@[simp] theorem onManagement_links (f : Management → Management) (s : Part) : (onManagement f s).links = s.links := rfl
@[simp] theorem onManagement_sw (f : Management → Management) (s : Part) : (onManagement f s).sw = s.sw := rfl
@[simp] theorem onManagement_pool (f : Management → Management) (s : Part) : (onManagement f s).pool = s.pool := rfl
@[simp] theorem onManagement_regions (f : Management → Management) (s : Part) : (onManagement f s).regions = s.regions := rfl
@[simp] theorem onManagement_cat (f : Management → Management) (s : Part) : (onManagement f s).cat = s.cat := rfl
@[simp] theorem onManagement_dram (f : Management → Management) (s : Part) : (onManagement f s).dram = s.dram := rfl
@[simp] theorem onManagement_gals (f : Management → Management) (s : Part) : (onManagement f s).gals = s.gals := rfl
@[simp] theorem onManagement_flr (f : Management → Management) (s : Part) : (onManagement f s).flr = s.flr := rfl
@[simp] theorem onManagement_cur (f : Management → Management) (s : Part) : (onManagement f s).cur = s.cur := rfl
@[simp] theorem onManagement_mgmt (f : Management → Management) (s : Part) : (onManagement f s).mgmt = f s.mgmt := rfl
@[simp] theorem onManagement_views (f : Management → Management) (s : Part) : (onManagement f s).views = s.views := rfl
@[simp] theorem onManagement_tel (f : Management → Management) (s : Part) : (onManagement f s).tel = s.tel := rfl
@[simp] theorem onManagement_power (f : Management → Management) (s : Part) : (onManagement f s).power = s.power := rfl
@[simp] theorem onManagement_clv (f : Management → Management) (s : Part) : (onManagement f s).clv = s.clv := rfl
@[simp] theorem onManagement_gfu (f : Management → Management) (s : Part) : (onManagement f s).gfu = s.gfu := rfl
@[simp] theorem onManagement_str (f : Management → Management) (s : Part) : (onManagement f s).str = s.str := rfl
@[simp] theorem onManagement_cmp (f : Management → Management) (s : Part) : (onManagement f s).cmp = s.cmp := rfl
@[simp] theorem onManagement_chu (f : Management → Management) (s : Part) : (onManagement f s).chu = s.chu := rfl
@[simp] theorem onManagement_flt (f : Management → Management) (s : Part) : (onManagement f s).flt = s.flt := rfl
@[simp] theorem onManagement_inbox (f : Management → Management) (s : Part) : (onManagement f s).inbox = s.inbox := rfl
@[simp] theorem onManagement_freeCtr (f : Management → Management) (s : Part) : (onManagement f s).freeCtr = s.freeCtr := rfl
theorem onManagement_comp (f g : Management → Management) (s : Part) : onManagement f (onManagement g s) = onManagement (fun x => f (g x)) s := rfl

@[simp] theorem onTelemetry_links (f : Telemetry → Telemetry) (s : Part) : (onTelemetry f s).links = s.links := rfl
@[simp] theorem onTelemetry_sw (f : Telemetry → Telemetry) (s : Part) : (onTelemetry f s).sw = s.sw := rfl
@[simp] theorem onTelemetry_pool (f : Telemetry → Telemetry) (s : Part) : (onTelemetry f s).pool = s.pool := rfl
@[simp] theorem onTelemetry_regions (f : Telemetry → Telemetry) (s : Part) : (onTelemetry f s).regions = s.regions := rfl
@[simp] theorem onTelemetry_cat (f : Telemetry → Telemetry) (s : Part) : (onTelemetry f s).cat = s.cat := rfl
@[simp] theorem onTelemetry_dram (f : Telemetry → Telemetry) (s : Part) : (onTelemetry f s).dram = s.dram := rfl
@[simp] theorem onTelemetry_gals (f : Telemetry → Telemetry) (s : Part) : (onTelemetry f s).gals = s.gals := rfl
@[simp] theorem onTelemetry_flr (f : Telemetry → Telemetry) (s : Part) : (onTelemetry f s).flr = s.flr := rfl
@[simp] theorem onTelemetry_cur (f : Telemetry → Telemetry) (s : Part) : (onTelemetry f s).cur = s.cur := rfl
@[simp] theorem onTelemetry_mgmt (f : Telemetry → Telemetry) (s : Part) : (onTelemetry f s).mgmt = s.mgmt := rfl
@[simp] theorem onTelemetry_views (f : Telemetry → Telemetry) (s : Part) : (onTelemetry f s).views = s.views := rfl
@[simp] theorem onTelemetry_tel (f : Telemetry → Telemetry) (s : Part) : (onTelemetry f s).tel = f s.tel := rfl
@[simp] theorem onTelemetry_power (f : Telemetry → Telemetry) (s : Part) : (onTelemetry f s).power = s.power := rfl
@[simp] theorem onTelemetry_clv (f : Telemetry → Telemetry) (s : Part) : (onTelemetry f s).clv = s.clv := rfl
@[simp] theorem onTelemetry_gfu (f : Telemetry → Telemetry) (s : Part) : (onTelemetry f s).gfu = s.gfu := rfl
@[simp] theorem onTelemetry_str (f : Telemetry → Telemetry) (s : Part) : (onTelemetry f s).str = s.str := rfl
@[simp] theorem onTelemetry_cmp (f : Telemetry → Telemetry) (s : Part) : (onTelemetry f s).cmp = s.cmp := rfl
@[simp] theorem onTelemetry_chu (f : Telemetry → Telemetry) (s : Part) : (onTelemetry f s).chu = s.chu := rfl
@[simp] theorem onTelemetry_flt (f : Telemetry → Telemetry) (s : Part) : (onTelemetry f s).flt = s.flt := rfl
@[simp] theorem onTelemetry_inbox (f : Telemetry → Telemetry) (s : Part) : (onTelemetry f s).inbox = s.inbox := rfl
@[simp] theorem onTelemetry_freeCtr (f : Telemetry → Telemetry) (s : Part) : (onTelemetry f s).freeCtr = s.freeCtr := rfl
theorem onTelemetry_comp (f g : Telemetry → Telemetry) (s : Part) : onTelemetry f (onTelemetry g s) = onTelemetry (fun x => f (g x)) s := rfl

——

◆ **WHAT IS BEING ASKED**:
Determine the number of lines in the entries that contain "regions", then write that number alone.

◆ **WRITTEN REPLY**:
2